How many lines of the records below contain the word "which"? Answer with the number alone.

The data Start Marker

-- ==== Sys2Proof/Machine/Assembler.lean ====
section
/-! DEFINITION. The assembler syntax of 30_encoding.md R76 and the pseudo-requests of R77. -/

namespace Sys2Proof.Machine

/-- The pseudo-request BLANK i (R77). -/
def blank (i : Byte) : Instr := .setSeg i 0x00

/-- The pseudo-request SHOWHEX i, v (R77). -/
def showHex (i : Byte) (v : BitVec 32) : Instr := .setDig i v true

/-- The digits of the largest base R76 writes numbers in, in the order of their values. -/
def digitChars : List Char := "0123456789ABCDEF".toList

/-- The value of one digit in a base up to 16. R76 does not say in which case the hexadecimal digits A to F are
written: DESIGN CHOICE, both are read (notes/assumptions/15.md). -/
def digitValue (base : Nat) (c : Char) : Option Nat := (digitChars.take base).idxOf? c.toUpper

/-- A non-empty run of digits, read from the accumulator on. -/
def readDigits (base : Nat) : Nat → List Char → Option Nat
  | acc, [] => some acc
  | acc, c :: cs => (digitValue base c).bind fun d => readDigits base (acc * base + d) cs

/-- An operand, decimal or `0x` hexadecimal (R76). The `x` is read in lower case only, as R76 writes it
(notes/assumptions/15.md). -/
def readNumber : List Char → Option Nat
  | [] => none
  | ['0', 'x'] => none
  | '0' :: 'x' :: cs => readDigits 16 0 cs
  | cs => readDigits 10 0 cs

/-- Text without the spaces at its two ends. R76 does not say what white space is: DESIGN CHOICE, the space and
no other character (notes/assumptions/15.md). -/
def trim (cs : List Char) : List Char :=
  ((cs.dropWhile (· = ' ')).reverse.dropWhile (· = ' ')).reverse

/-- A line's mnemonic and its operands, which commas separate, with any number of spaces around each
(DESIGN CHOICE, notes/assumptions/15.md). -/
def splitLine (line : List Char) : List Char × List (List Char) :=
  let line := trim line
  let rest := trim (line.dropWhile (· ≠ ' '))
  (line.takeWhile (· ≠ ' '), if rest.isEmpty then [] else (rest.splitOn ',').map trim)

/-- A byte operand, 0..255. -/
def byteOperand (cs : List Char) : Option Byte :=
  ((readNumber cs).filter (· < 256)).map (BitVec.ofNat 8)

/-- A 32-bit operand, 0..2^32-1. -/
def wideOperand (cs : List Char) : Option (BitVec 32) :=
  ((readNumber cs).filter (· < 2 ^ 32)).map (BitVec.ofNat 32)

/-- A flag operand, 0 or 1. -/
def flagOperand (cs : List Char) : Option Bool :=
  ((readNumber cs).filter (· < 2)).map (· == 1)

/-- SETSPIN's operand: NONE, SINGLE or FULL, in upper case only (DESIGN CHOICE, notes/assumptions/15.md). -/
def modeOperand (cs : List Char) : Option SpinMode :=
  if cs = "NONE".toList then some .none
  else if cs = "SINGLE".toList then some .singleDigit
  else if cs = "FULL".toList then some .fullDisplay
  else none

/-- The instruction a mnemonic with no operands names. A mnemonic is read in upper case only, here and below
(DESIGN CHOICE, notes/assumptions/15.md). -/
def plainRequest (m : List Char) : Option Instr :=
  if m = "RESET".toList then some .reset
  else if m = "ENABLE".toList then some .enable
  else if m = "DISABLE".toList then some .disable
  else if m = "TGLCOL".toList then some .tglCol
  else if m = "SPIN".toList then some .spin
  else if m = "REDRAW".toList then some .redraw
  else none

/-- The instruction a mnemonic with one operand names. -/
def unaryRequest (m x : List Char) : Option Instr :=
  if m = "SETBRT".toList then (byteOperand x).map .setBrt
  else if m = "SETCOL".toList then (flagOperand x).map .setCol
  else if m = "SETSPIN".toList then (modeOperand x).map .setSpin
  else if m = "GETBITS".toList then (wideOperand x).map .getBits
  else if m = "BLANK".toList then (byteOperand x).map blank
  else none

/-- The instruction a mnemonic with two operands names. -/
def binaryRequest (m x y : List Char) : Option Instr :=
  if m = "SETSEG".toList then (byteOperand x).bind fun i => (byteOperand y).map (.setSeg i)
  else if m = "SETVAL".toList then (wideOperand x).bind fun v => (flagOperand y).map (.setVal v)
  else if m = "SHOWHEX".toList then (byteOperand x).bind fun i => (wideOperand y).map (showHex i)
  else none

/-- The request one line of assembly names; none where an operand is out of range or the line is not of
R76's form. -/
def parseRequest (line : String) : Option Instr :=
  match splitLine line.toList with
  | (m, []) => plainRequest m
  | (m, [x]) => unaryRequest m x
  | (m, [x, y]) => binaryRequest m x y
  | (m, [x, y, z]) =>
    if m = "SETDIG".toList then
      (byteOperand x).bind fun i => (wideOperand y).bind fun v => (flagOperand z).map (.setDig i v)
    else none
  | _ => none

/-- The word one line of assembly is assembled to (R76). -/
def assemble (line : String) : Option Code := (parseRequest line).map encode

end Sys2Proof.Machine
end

The data End Marker

▶ _Response below_
2